Lilya was not, prior to the war, a big cook. Nor was she from the village. In fact, she’d spent most of her adult life living in central Kyiv, working as an event planner for the capital’s glitterati; she once planned a wedding for former Ukrainian prime minister Yulia Tymoshenko’s daughter. But 15 years ago she decided to retire, buy a house in the village and start an animal shelter, where she and her husband could live out the peaceful sunset of their lives.
The war changed everything, of course. When Russia invaded in February 2022, they came within just five kilometres of the village. After working frantically to find safe places to evacuate the dogs, donkeys and even foxes from their shelter, Lilya and her family fled. But they never wanted to leave Ukraine, and after the Russians retreated from the capital region, they returned home, where Lilya was gripped by the need to do something, anything, to help Ukraine’s defence.
It was as if, she said, she went to sleep on the night of Feb. 23 as an average Russian-speaking retiree, and woke up the next morning as a die-hard patriot. It’s a story you hear a lot these days, in Ukraine; both in how the invasion called people to draw new lines around what they love, to reconsider how they saw themselves and their nation; and also, to consider what they could do, on the smallest scale to the largest, to shore up the fight.
“We just didn't know how we can help our army, so we decided that we can make something that we already know how to make,” Lilya says. “So it was the food.”
It’s not that the Ukrainian army lacks food — sustenance is available at the front, in various forms. But soup has a particular place in many Central and Eastern European cuisines; one of the most memorable news quotes of the entire war came from a U.S. military official who, in March 2023, described Ukrainian soldiers training in the U.S. as being “very… soup-centric” in their menu preferences.
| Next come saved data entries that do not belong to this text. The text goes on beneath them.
/-- A presence input keeps its claims where no item of SERVICE names what a PR_CONFIG takes from it (Table 09-2). -/
theorem prConfig_unclaimed {touches named zoned : Bool} {z : Nat} {ps : Pers}
    (h : ps = .service → touches = true → named = false ∧ (z < 16 → zoned = false)) :
    (ps == .service && touches && (named || decide (z < 16) && zoned)) = false := by
  cases touches with
  | false => simp
  | true =>
    by_cases service : ps = .service
    · obtain ⟨unnamed, noZone⟩ := h service rfl
      by_cases hz : z < 16
      · simp [unnamed, noZone hz]
      · simp [unnamed, hz]
    · simp [service]

theorem prConfig_channel_stages (h : s.readyToStage 0x38 1) (hl : p.length = 14) (h0 : u8 p 0 = 1) (hn : u8 p 1 ≤ 15)
    (he : u8 p 2 ≤ 1) (hz : u8 p 3 = 0xFF ∨ u8 p 3 ≤ 15 ∧ s.pers ≠ .transport) (hload : u8 p 4 ≤ 3) (hgain : u8 p 5 ≤ 3)
    (ht1 : 1 ≤ u16 p 6) (ht : u16 p 6 ≤ 32767) (hc1 : 1 ≤ u8 p 8) (hc : u8 p 8 ≤ 100) (hw1 : 1 ≤ u8 p 9) (hw : u8 p 9 ≤ 8)
    (hh1 : 100 ≤ u16 p 10) (hh : u16 p 10 ≤ 10000) (hb : u16 p 12 ≤ 600)
    (free : s.pers = .service → (nth s.com.cfg.pr.chans (u8 p 1) {}).en = true ∧ u8 p 2 = 0 ∨
        u8 p 3 ≠ (nth s.com.cfg.pr.chans (u8 p 1) {}).zone →
      s.names (0x20 + u8 p 1) = false ∧
      ((nth s.com.cfg.pr.chans (u8 p 1) {}).zone < 16 → s.com.body 1 (nth s.com.cfg.pr.chans (u8 p 1) {}).zone = none)) :
    exec (.prConfig tag p) s = .next (s.stagingCmd 0x38 tag p) := by
  have zone : ((decide (u8 p 3 > 15) && u8 p 3 != 0xFF) || (s.pers == .transport && u8 p 3 != 0xFF)) = false := by
    obtain hz | ⟨hz, pers⟩ := hz
    · simp [hz]
    · simp [pers]; omega
  have com : (s.took 0x38 tag p).com = s.com := rfl
  refine congrArg Host.Outcome.next (hostCommand_stages h rfl rfl (formed_second h0 hl (by decide))
    (by unfold cmdPrConfig; dsimp only; rw [if_neg (show ¬u8 p 0 = 0 by omega)]) ?_ ?_ ?_)
  · simp only [List.mem_cons, List.not_mem_nil, or_false]
    rintro e (rfl | rfl | rfl | rfl | rfl | rfl | rfl | rfl | rfl | rfl | rfl)
    · exact decide_eq_false (by omega)
    · exact decide_eq_false (by omega)
    · exact decide_eq_false (by omega)
    · exact zone
    · exact decide_eq_false (by omega)
    · exact decide_eq_false (by omega)
    · simp; omega
    · simp; omega
    · simp; omega
    · simp; omega
    · exact decide_eq_false (by omega)
  · simp only [List.mem_singleton]
    rintro e rfl
    refine prConfig_unclaimed fun service touches => ?_
    obtain ⟨unnamed, noZone⟩ := free service (by simpa [com] using touches)
    exact ⟨unnamed, fun hz => congrArg Option.isSome (noZone hz)⟩
  · simp

theorem prWake_stages (h : s.readyToStage 0x39 1) (hl : p.length = 4) (hn : u8 p 0 ≤ 15)
    (he : u8 p 1 = 0 ∨ u8 p 1 = 1 ∧ (nth s.futurePr.chans (u8 p 0) {}).en = true) (h1 : 1 ≤ u8 p 2) (h50 : u8 p 2 ≤ 50)
    (hc : u8 p 3 ≤ 1) : exec (.prWake tag p) s = .next (s.stagingCmd 0x39 tag p) := by
  have enabled : (decide (u8 p 1 > 1) || (u8 p 1 == 1 && !(nth s.futurePr.chans (u8 p 0) {}).en)) = false := by
    obtain he | ⟨he, en⟩ := he
    · simp [he]
    · simp [he, en]
  refine congrArg Host.Outcome.next (hostCommand_stages h rfl rfl (by simpa [lenIs] using hl) rfl ?_ ?_ ?_)
  · simp only [List.mem_cons, List.not_mem_nil, or_false]
    rintro e (rfl | rfl | rfl | rfl)
    · exact decide_eq_false (by omega)
    · exact enabled
    · simp; omega
    · exact decide_eq_false (by omega)
  all_goals simp
end

/-! ### Raises and replies -/

/-- A command of the host as the management processor takes it. -/
abbrev State.hostCtx (s : State) (tag : Byte) (p : Bytes) : Ctx := { org := .host s.link.nextId, tag := tag, p := p }

section
variable {s t : State} {opc : Nat} {tag : Byte} {p rs : Bytes}

/-- A source raised, in any phase, shows in the event fabric alone (R123, R129). -/
theorem State.raise_frame (s : State) (n : Nat) : ∃ ev, s.raise n = { s with ev := ev } := by
  unfold State.raise
  split
  case h_3 => split <;> exact ⟨_, rfl⟩
  all_goals exact ⟨_, rfl⟩

/-- A handler that answers OK at once, with the link, the epoch and TB as it found them: its reply is the one of a command that does
nothing else, and what else it changed stays. -/
theorem leads_answered {P : State → Prop} (hl : t.link = (s.took opc tag p).link) (he : t.epoch = s.epoch) (ht : t.tb = s.tb)
    (h : ∀ ev link, link.replies = (s.answered opc tag p stOk rs).link.replies → P { t with ev := ev, link := link }) :
    leads (.next (finish (s.hostCtx tag p) (t, .now stOk rs))) P := by
  simp only [finish, State.post_final (s := t) (id := s.link.nextId) (tag := tag) (st := stOk) (rs := rs) (by decide)]
  obtain ⟨ev, raised⟩ := State.raise_frame (_ : State) 19
  rw [raised]
  refine leads_next (h ev _ ?_)
  simp [State.answered, State.took, hl, he, ht]
end

/-! ### CAL_SELF (Table 08-3) -/

section
variable {s : State} {tag : Byte}

/-- The converter's choice of its next conversion leaves a CAL_SELF as it is (R170). -/
theorem Sar.begin_frame (a : Sar) : ∃ cur regq, a.begin = { a with cur := cur, regq := regq } := by
  unfold Sar.begin
  split
  · exact ⟨a.cur, a.regq, rfl⟩
  · dsimp only
    split <;> exact ⟨_, _, rfl⟩

theorem calSelf_begins (h : s.ready 0x32) (idle : s.sar.calRun = false) (runs : s.runs 1 = true) :
    leads (exec (.calSelf tag []) s) fun t => t.sar.calRun = true ∧ t.sar.calDue = tbAdd s.tb 42000 ∧
      t.link.replies = (s.answered 0x32 tag [] stOk []).link.replies ∧ t.com = s.com := by
  have run : exec (.calSelf tag []) s = .next (finish (s.hostCtx tag []) (cmdCalSelf (s.hostCtx tag []) (s.took 0x32 tag []))) :=
    congrArg Host.Outcome.next (hostCommand_runs h rfl rfl rfl)
  have sar : (s.took 0x32 tag []).sar.calRun = false := idle
  have step : (s.took 0x32 tag []).runs 1 = true := runs
  rw [run, cmdCalSelf, guarded_pass (by simp [firstFail, sar, step])]
  refine leads_answered rfl rfl rfl fun ev link replies => ?_
  dsimp only [State.onSar]
  obtain ⟨cur, regq, begun⟩ := Sar.begin_frame (_ : Sar)
  rw [begun]
  exact ⟨rfl, rfl, replies, rfl⟩
end

/-! ### Unit records written for a command (R146, R393, R396) -/

section
variable {s : State} {c : Ctx} {r : Nat} {u : UnitArea} {rs : Bytes}

/-- Groups that all verify are written, and no cell of the store is left open (R393). -/
theorem State.rewritten_frame (hit : Nat → Bool) (h : s.worn.filter hit = []) :
    ∃ bad unsteady, s.rewritten hit = { s with badGroups := bad, unsteady := unsteady } := by
  unfold State.rewritten
  rw [h]
  exact ⟨_, _, rfl⟩

/-- A record whose groups verify is written into the unit area alone (R393, R404). -/
theorem State.recordUnit_verifies {flip : Bool} (hp : s.pw.pfw = false) (hb : s.unitFailing r = []) :
    ∃ us store bad unsteady, s.recordUnit r flip =
      ({ s with unitStore := us, store := store, badGroups := bad, unsteady := unsteady }, true) := by
  obtain ⟨bad, unsteady, written⟩ := s.rewritten_frame (copyGroups r (!(s.unitRec r).newB)).contains hb
  unfold State.recordUnit
  rw [if_neg (by simp [hp]), hb, written]
  exact ⟨_, _, bad, unsteady, rfl⟩

/-- Written for a command it is in force, and the command is answered OK with its results (R146). -/
theorem State.unitFor_verifies (hp : s.pw.pfw = false) (hb : s.unitFailing r = []) :
    ∃ us store bad unsteady, s.unitFor c r u rs =
      ({ s with unit := u, unitStore := us, store := store, badGroups := bad, unsteady := unsteady }, .now stOk rs) := by
  obtain ⟨us, store, bad, unsteady, recorded⟩ := State.recordUnit_verifies (s := { s with unit := u }) (flip := false) hp hb
  unfold State.unitFor State.tryUnit
  rw [if_neg (by simp [hp]), recorded]
  exact ⟨us, _, bad, unsteady, rfl⟩

/-- With a power-fail warning standing the record is owed, and the command waits for it (R396). -/
theorem State.unitFor_owes (hp : s.pw.pfw = true) : s.unitFor c r u rs =
    (({ s with unit := u } : State).owe (.unit r false (some (c.org, c.tag, rs))), .later 3) := by
  simp only [State.unitFor, hp, if_true]
end

/-! ### PT_CAL and HU_CAL (R145, R146, R162) -/

section
variable {s : State} {tag : Byte} {p : Bytes}

/-- The calibration state of a bridge channel changed. -/
abbrev State.putPtCal (s : State) (n : Nat) (k : CalState) : State := s.onPrm fun m => m.onCh n fun c => { c with cal := k }

/-- The calibration state of a capacitance channel changed. -/
abbrev State.putHuCal (s : State) (n : Nat) (k : CalState) : State := s.onPrm fun m => m.onHu n fun c => { c with cal := k }

theorem putPtCal_cal {n : Nat} {k : CalState} (h : n ≤ 15) : (nth (s.putPtCal n k).prm.ch n {}).cal = k :=
  congrArg PtChan.cal (nth_upd_self s.prm.ch _ (by omega))

theorem putHuCal_cal {n : Nat} {k : CalState} (h : n ≤ 15) : (nth (s.putHuCal n k).prm.hu n {}).cal = k :=
  congrArg HuChan.cal (nth_upd_self s.prm.hu _ (by omega))

/-- A ready device runs PT_CAL. -/
theorem ptCal_runs (h : s.ready 0x23) (hl : p.length = 7) : exec (.ptCal tag p) s =
    .next (finish (s.hostCtx tag p) (cmdPtCal (s.hostCtx tag p) (s.took 0x23 tag p))) :=
  congrArg Host.Outcome.next (hostCommand_runs h rfl rfl (by simpa [lenIs] using hl))

/-- A ready device runs HU_CAL. -/
theorem huCal_runs (h : s.ready 0x29) (hl : p.length = 7) : exec (.huCal tag p) s =
    .next (finish (s.hostCtx tag p) (cmdHuCal (s.hostCtx tag p) (s.took 0x29 tag p))) :=
  congrArg Host.Outcome.next (hostCommand_runs h rfl rfl (by simpa [lenIs] using hl))

theorem cmdPtCal_begins {c : Ctx} (hn : u8 c.p 0 ≤ 15) (hs : u8 c.p 1 ≤ 1) (hc : 4 ≤ u8 c.p 2)
    (hg : (nth s.prm.groups (u8 c.p 0 / 4) {}).state = 2) (he : (nth s.applied.pt.chans (u8 c.p 0) {}).en = true)
    (idle : (nth s.prm.ch (u8 c.p 0) {}).cal.run = none) : cmdPtCal c s =
      (s.putPtCal (u8 c.p 0) { (nth s.prm.ch (u8 c.p 0) {}).cal with
        run := some { full := u8 c.p 1 == 1, ncal := u8 c.p 2, ref := s32 c.p 3, conf := s.applied.pt.coeffConf (u8 c.p 0) } },
        .now stOk []) := by
  unfold cmdPtCal
  dsimp only
  rw [guarded_pass ((firstFail_eq_none _).2 ?_), if_pos (by omega)]
  simp only [hg, he, idle]
  simp
  omega

theorem cmdPtCal_drops {c : Ctx} (hn : u8 c.p 0 ≤ 15) (hs : u8 c.p 1 = 3) : cmdPtCal c s =
    (s.putPtCal (u8 c.p 0) { (nth s.prm.ch (u8 c.p 0) {}).cal with zero := none, full := none }, .now stOk []) := by
  unfold cmdPtCal
  dsimp only
  rw [guarded_pass (by simp [firstFail, hs]; omega), if_neg (by omega), if_neg (by omega), if_pos hs]

theorem cmdPtCal_nominal {c : Ctx} {t : State} (hn : u8 c.p 0 ≤ 15) (hs : u8 c.p 1 = 4)
    (hu : s.unitFor c 1 { s.unit with pt := upd s.unit.pt (u8 c.p 0) fun _ => none } [] = (t, .now stOk [])) :
    cmdPtCal c s = (t.putPtCal (u8 c.p 0) { (nth s.prm.ch (u8 c.p 0) {}).cal with applyDue := true }, .now stOk []) := by
  unfold cmdPtCal
  dsimp only
  rw [guarded_pass (by simp [firstFail, hs]; omega), if_neg (by omega), if_neg (by omega), if_neg (by omega), hu]
  rfl

theorem cmdPtCal_solves {c : Ctx} {t : State} {a : Ans} {z f : Capture} {g : Nat} {o : Int} (hn : u8 c.p 0 ≤ 15) (hs : u8 c.p 1 = 2)
    (hz : (nth s.prm.ch (u8 c.p 0) {}).cal.zero = some z) (hf : (nth s.prm.ch (u8 c.p 0) {}).cal.full = some f)
    (solved : solveCal z f (32 / (2 ^ f.conf.gain : Nat)) 65536 = .ok (g, o))
    (hu : s.unitFor c 1 { s.unit with pt := upd s.unit.pt (u8 c.p 0) fun _ => some { f.conf with cgain := g, cofs := o } }
      (le 4 g ++ leI 4 o) = (t, a)) (ha : a ≠ .now stFault []) :
    cmdPtCal c s =
      (t.putPtCal (u8 c.p 0) { (nth s.prm.ch (u8 c.p 0) {}).cal with applyDue := true, failed := false, why := 0 }, a) := by
  unfold cmdPtCal
  dsimp only
  rw [guarded_pass (by simp only [hz, hf]; simp [firstFail, hs]; omega), if_neg (by omega), if_pos hs]
  simp only [hz, hf, solved, hu, if_neg ha]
And the soldiers love Lilya’s soup. Sometimes, they send notes of gratitude speckled with enthusiastic expletives: “I tell them, ‘okay, that’s very nice but I can’t post it on the Facebook page,’” she says, laughing. “Children are looking at it.” Once, a soldier told her the borshch was better than his wife’s version — not that he planned to tell his spouse. Another soldier was skeptical of the mushroom soup Lilya sent his unit, having a lifelong dislike of mushrooms; after tasting it, he asked her to send more.
So that eases the long days over the stove, the repetition of the making; two years now and no signs of stopping, because the war is still going on.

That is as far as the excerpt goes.